The problem
For the listing below, output exactly the lines from the line with "s.mask s.rsq.figure s.maskRecords" up to and including the line with "let s1 := (s.mapGates", and no other lines.

Data under study
-- ==== Sys2Proof/Machine/Gates.lean ====
section
/-! DEFINITION. The measurement path of one channel (chapters 1 to 4): liveness, the end of a point, what gate engines and dwell
counts do with edges, counted mains cycles, losses and holds. -/

namespace Sys2Proof.Machine

/-! ### Access -/

def State.mapEngine (s : State) (ch : Channel) (f : GateEngine → GateEngine) : State :=
  s.mapGates fun g => g.set ch (f (g.get ch))

def State.mapDwell (s : State) (ch : Channel) (f : Dwell → Dwell) : State :=
  s.mapEcu fun e => { e with dwell := e.dwell.set ch (f (e.dwell.get ch)) }

def State.mapMeter (s : State) (ch : Channel) (f : MeterInput → MeterInput) : State :=
  s.mapPfe fun p => { p with meters := p.meters.set ch (f (p.meters.get ch)) }

def State.engine (s : State) (ch : Channel) : GateEngine := s.gates.get ch
def State.dwell (s : State) (ch : Channel) : Dwell := s.ecu.dwell.get ch
def State.meter (s : State) (ch : Channel) : MeterInput := s.pfe.meters.get ch

/-- Does the engine run: ARMED or OPEN? -/
def GateEngine.runs (g : GateEngine) : Bool := g.state = .armed || g.state = .open

/-- A meter input is live while its channel is in use by a point (R2): the engine ARMED or OPEN, or the dwell COUNTING. A hold ends
the channel, so a held channel is in neither. -/
def State.live (s : State) (ch : Channel) : Bool := (s.engine ch).runs || (s.dwell ch).state = .counting

/-- The mask of the station's point. -/
def State.mask (s : State) : Mask := (s.current.point.map PointFields.mask).getD ⟨false, false⟩

/-- The reference input the point's descriptor names for a channel (R3). -/
def State.inputOf (s : State) (ch : Channel) : RefName :=
  refOfCode (((s.current.point.bind fun p => p.inputs.get ch).map ChanInput.input).getD 0)

/-- One reference input. -/
def Pfe.ref (p : Pfe) : RefName → RefInput
  | .rf0 => p.rf0
  | .rf1 => p.rf1

def Pfe.mapRef (p : Pfe) (r : RefName) (f : RefInput → RefInput) : Pfe :=
  match r with
  | .rf0 => { p with rf0 := f p.rf0 }
  | .rf1 => { p with rf1 := f p.rf1 }

/-- A snapshot of a reference counter, with the prescaler in force (R10). -/
def Pfe.snapshot (p : Pfe) (r : RefName) : Snapshot := ⟨(p.ref r).counter, (p.ref r).prescaler⟩

/-- The input becomes live (R2). -/
def MeterInput.goLive (m : MeterInput) : MeterInput :=
  { m with pulse := none, active := false, lastEdge := none, glitches := 0 }

/-- The input stops being live: a pending pulse is abandoned (R2). -/
def MeterInput.abandon (m : MeterInput) : MeterInput := { m with pulse := none }

/-! ### The end of the station's own part of a point (R51, R52) -/

/-- The engines after a point end: everything but the ending at its reset value (R32). -/
def GateEngine.rest (g : GateEngine) : GateEngine := { GateEngine.reset with ending := g.ending }

/-- Both inputs stop being live. -/
def State.dropPulses (s : State) : State :=
  (s.mapMeter .a MeterInput.abandon).mapMeter .b MeterInput.abandon

/-- Does the RSQ hold the record of a channel, or need none of it? -/
def State.hasRecord (s : State) (ch : Channel) : Bool := !s.mask.has ch || (s.rsq.received.get ch).isSome

/-- The window has given its figure or lost it (R51). -/
def WindowState.settled : WindowState → Bool
  | .complete | .absent => true
  | _ => false

/-- The condition of R51. -/
def State.pointOver (s : State) : Bool :=
  s.rsq.phase = .measuring && s.hasRecord .a && s.hasRecord .b && s.rsq.window.state.settled

/-- The records of the channels in the mask. -/
def State.maskRecords (s : State) : PerChan (Option OutcomeRecord) :=
  ⟨if s.mask.a then s.rsq.received.a else none, if s.mask.b then s.rsq.received.b else none⟩

/-- The DONE of the point (R51); a station measures only in a run. -/
def State.doneFrame (s : State) : CoordFrame :=
  .done (s.rsq.run.getD 0) s.rsq.seq s.mask s.rsq.figure s.maskRecords

/-- The point ends (R51). -/
def State.endPoint (s : State) : State :=
  let s1 := (s.mapGates fun g => ⟨g.a.rest, g.b.rest⟩).mapEcu fun e => { e with dwell := ⟨Dwell.reset, Dwell.reset⟩ }
  (s1.dropPulses.offerCoord s.doneFrame).mapRsq fun q => { q with phase := .ended, runState := .barrier }

/-- The test of R51. -/
def State.testPoint (s : State) : State := if s.pointOver then s.endPoint else s

/-- The station leaves its point without ending it (R31, R52, R58). -/
def State.leavePoint (s : State) : State :=
  let s1 := if s.rsq.phase = .settling ∨ s.rsq.phase = .measuring then
      (((s.mapGates fun _ => ⟨GateEngine.reset, GateEngine.reset⟩).mapEcu fun e =>
        { e with dwell := ⟨Dwell.reset, Dwell.reset⟩ }).dropPulses).mapRsq fun q => { q with window := Window.reset }
    else s
  s1.mapRsq fun q => { q with phase := .none }

/-! ### Records and channel ends -/

/-- An outcome record is formed and handed to the RSQ (R44, R58), which tests for the point end. -/
def State.giveRecord (s : State) (ch : Channel) (r : OutcomeRecord) : State :=
  ((s.mapEcu fun e => { e with outcomes := e.outcomes.set ch (some r) }).mapRsq fun q =>
    { q with received := q.received.set ch (some r) }).testPoint

/-- A gate engine enters DONE_CH and hands over its ending (R24, R26, R27, R29, R33, R44). Its other items stand until the point end (log
entry 36). -/
def State.endGates (s : State) (ch : Channel) (e : Ending) : State :=
  let s1 := (s.mapEngine ch fun g => { g with state := .doneCh, ending := e, held := none }).mapMeter ch MeterInput.abandon
  s1.giveRecord ch (accuracyRecord s1.ecu.copy (s1.ecu.acc.get ch) e)

/-- A dwell count enters ENDED with its outcome (R55 to R58). -/
def State.endDwell (s : State) (ch : Channel) (o : ChanOutcome) : State :=
  ((s.mapDwell ch fun d => { d with state := .ended, held := none }).mapMeter ch MeterInput.abandon).giveRecord ch
    (dwellRecord o)

/-- The ECU takes a gate sample: accumulator first, then the gate entry (R36, R40, R41). -/
def State.takeSample (s : State) (x : GateSample) : State :=
  let c := s.ecu.copy
  let k := c.k.get x.channel
  (s.mapEcu fun e => { e with acc := e.acc.set x.channel ((e.acc.get x.channel).take c.discard k x) }).handEntry
    (.gate (x.entry c.seq c.discard k))

/-! ### Gate engines (R20 to R29) -/

/-- The sample formed at the edge that closes the gate (R22, R25). -/
def GateEngine.sample (g : GateEngine) (ch : Channel) (p : Pulse) (glitches : Nat) : GateSample where
  channel := ch
  gate := g.gate
  nm := g.params.nm
  mp := (p.snap.count - g.latch.count).toNat
  prescaler := p.snap.prescaler
  duration := elapsed g.start p.stamp / 1000
  glitches := glitches
  double := g.double

/-- A gate opens at an edge (R20, R23). -/
def GateEngine.openGate (g : GateEngine) (n : Nat) (p : Pulse) : GateEngine :=
  { g with state := .open, gate := n, latch := p.snap, start := p.stamp, edges := 0, double := false, timeout := 0 }

/-- The gate opens and the input's glitch count is cleared (R4, R20, R23). -/
def State.openGate (s : State) (ch : Channel) (n : Nat) (p : Pulse) : State :=
  (s.mapEngine ch fun g => g.openGate n p).mapMeter ch fun m => { m with glitches := 0 }

/-- The edge that brings the edge count to Nm closes the gate: sample, then the next gate or the ending (R22 to R24, R26). -/
def State.closeGate (s : State) (ch : Channel) (p : Pulse) : State :=
  let g := s.engine ch
  let x := g.sample ch p (s.meter ch).glitches
  let s1 := (s.mapEngine ch fun g => { g with edges := g.edges + 1 }).takeSample x
  if x.mp = 0 then s1.endGates ch .noref
  else if g.gate < g.params.repeats + g.params.discard then s1.openGate ch (g.gate + 1) p
  else s1.endGates ch .none

/-- An accepted edge reaches a gate engine (R20 to R26). -/
def State.gateEdge (s : State) (ch : Channel) (p : Pulse) (double : Bool) : State :=
  let g := s.engine ch
  match g.state with
  | .armed => s.openGate ch 1 p
  | .open =>
    if double then s.mapEngine ch fun g => { g with double := true }
    else if g.edges + 1 = g.params.nm then s.closeGate ch p
    else s.mapEngine ch fun g => { g with edges := g.edges + 1 }
  | .off | .doneCh => s

/-- The engine takes a counted mains cycle (R27). -/
def State.gateCycle (s : State) (ch : Channel) : State :=
  let g := s.engine ch
  if g.runs then
    let s1 := s.mapEngine ch fun g => { g with timeout := g.timeout + 1 }
    if g.timeout + 1 = g.params.tg then s1.endGates ch .timeout else s1
  else s

/-! ### Dwell counts (R55 to R57) -/

/-- An accepted edge reaches a dwell count. -/
def State.dwellEdge (s : State) (ch : Channel) (double : Bool) : State :=
  let d := s.dwell ch
  if d.state ≠ .counting then s
  else if double then s.endDwell ch .invalidDouble
  else
    let s1 := s.mapDwell ch fun d => { d with edges := d.edges + 1 }
    if d.kind = .creep then (if d.number < d.edges + 1 then s1.endDwell ch .failCreep else s1)
    else if d.edges + 1 = d.number then s1.endDwell ch .pass else s1

/-- The dwell count takes a counted mains cycle (R57). -/
def State.dwellCycle (s : State) (ch : Channel) : State :=
  let d := s.dwell ch
  if d.state ≠ .counting then s
  else
    let s1 := s.mapDwell ch fun d => { d with cycles := d.cycles + 1 }
    if d.cycles + 1 = d.length then s1.endDwell ch (if d.kind = .creep then .pass else .failStart) else s1

/-! ### Edges and cycles in the order of their stamps (R28, R57) -/

/-- An accepted edge goes to the consumer of its channel (R6). -/
def State.deliverEdge (s : State) (ch : Channel) (p : Pulse) (double : Bool) : State :=
  if (s.engine ch).runs then s.gateEdge ch p double else s.dwellEdge ch double

/-- A held cycle is taken once its pulse has been judged (R28, R57). -/
def State.takeHeld (s : State) (ch : Channel) : State :=
  if (s.engine ch).held.isSome then (s.mapEngine ch fun g => { g with held := none }).gateCycle ch
  else if (s.dwell ch).held.isSome then (s.mapDwell ch fun d => { d with held := none }).dwellCycle ch
  else s

/-- The stamp of the cycle held for a channel. -/
def State.heldStamp (s : State) (ch : Channel) : Option Word :=
  match (s.engine ch).held with
  | some t => some t
  | none => (s.dwell ch).held

/-- Does the stamp `a` come before `b`, within half a wrap of the time counter? -/
def stampBefore (a b : Word) : Bool := a ≠ b && decide (elapsed a b < 2 ^ 31)

/-- The pulse is accepted (R3, R5): marked DOUBLE by its distance from the last accepted edge, handed on, and any held cycle
dealt with in the order of the stamps (R28). -/
def State.acceptPulse (s : State) (ch : Channel) (p : Pulse) : State :=
  let m := s.meter ch
  let double := m.lastEdge.any fun t => decide (elapsed t p.stamp < m.wd * 100)
  let s1 := s.mapMeter ch fun m => { m with pulse := none, active := true, lastEdge := some p.stamp }
  if (s.heldStamp ch).any (fun t => stampBefore t p.stamp) then (s1.takeHeld ch).deliverEdge ch p double
  else (s1.deliverEdge ch p double).takeHeld ch

/-- A counted mains cycle reaches the consumer of a channel (R27, R28, R57): held while a pulse is pending. -/
def State.channelCycle (s : State) (ch : Channel) (stamp : Word) : State :=
  if (s.meter ch).pulse.isSome then
    if (s.engine ch).runs then s.mapEngine ch fun g => { g with held := some stamp }
    else if (s.dwell ch).state = .counting then s.mapDwell ch fun d => { d with held := some stamp }
    else s
  else if (s.engine ch).runs then s.gateCycle ch
  else s.dwellCycle ch

/-- The working state of an engine is dropped, the held cycle with it (R28). -/
def GateEngine.dropWork (g : GateEngine) : GateEngine :=
  { g with gate := 0, latch := Snapshot.reset, start := 0, edges := 0, double := false, timeout := 0, held := none }

/-- Mains loss reaches a channel (R28, R29, R58). An engine's working state is dropped whether or not a cycle is held (log entry 36). -/
def State.channelLoss (s : State) (ch : Channel) : State :=
  if (s.engine ch).runs then (s.mapEngine ch GateEngine.dropWork).endGates ch .mains
  else if (s.dwell ch).state = .counting then s.endDwell ch .invalidMains
  else s

/-- A dwell count in its reset state, but for the ENDED that a hold leads to or leaves (R58, R168). -/
def Dwell.holdReset (d : Dwell) : Dwell := { Dwell.reset with state := if d.state = .off then .off else .ended }

/-- A hold of a channel (R7, R30, R58, R168): a running engine or dwell ends with INVALID_HELD, and the working items of the input, the
engine and the dwell count go to their reset values; what had ended stays ended (log entry 37). -/
def State.holdChannel (s : State) (ch : Channel) : State :=
  let g := s.engine ch
  let s1 := (s.mapMeter ch MeterInput.goLive).mapDwell ch Dwell.holdReset
  if g.runs then (s1.mapEngine ch fun _ => GateEngine.reset).endGates ch .held
  else if g.state = .doneCh then s1.mapEngine ch fun g => { GateEngine.reset with state := .doneCh, ending := g.ending }
  else if (s.dwell ch).state = .counting then s1.endDwell ch .invalidHeld
  else s1

end Sys2Proof.Machine
end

Written solution
  .done (s.rsq.run.getD 0) s.rsq.seq s.mask s.rsq.figure s.maskRecords

/-- The point ends (R51). -/
def State.endPoint (s : State) : State :=
  let s1 := (s.mapGates fun g => ⟨g.a.rest, g.b.rest⟩).mapEcu fun e => { e with dwell := ⟨Dwell.reset, Dwell.reset⟩ }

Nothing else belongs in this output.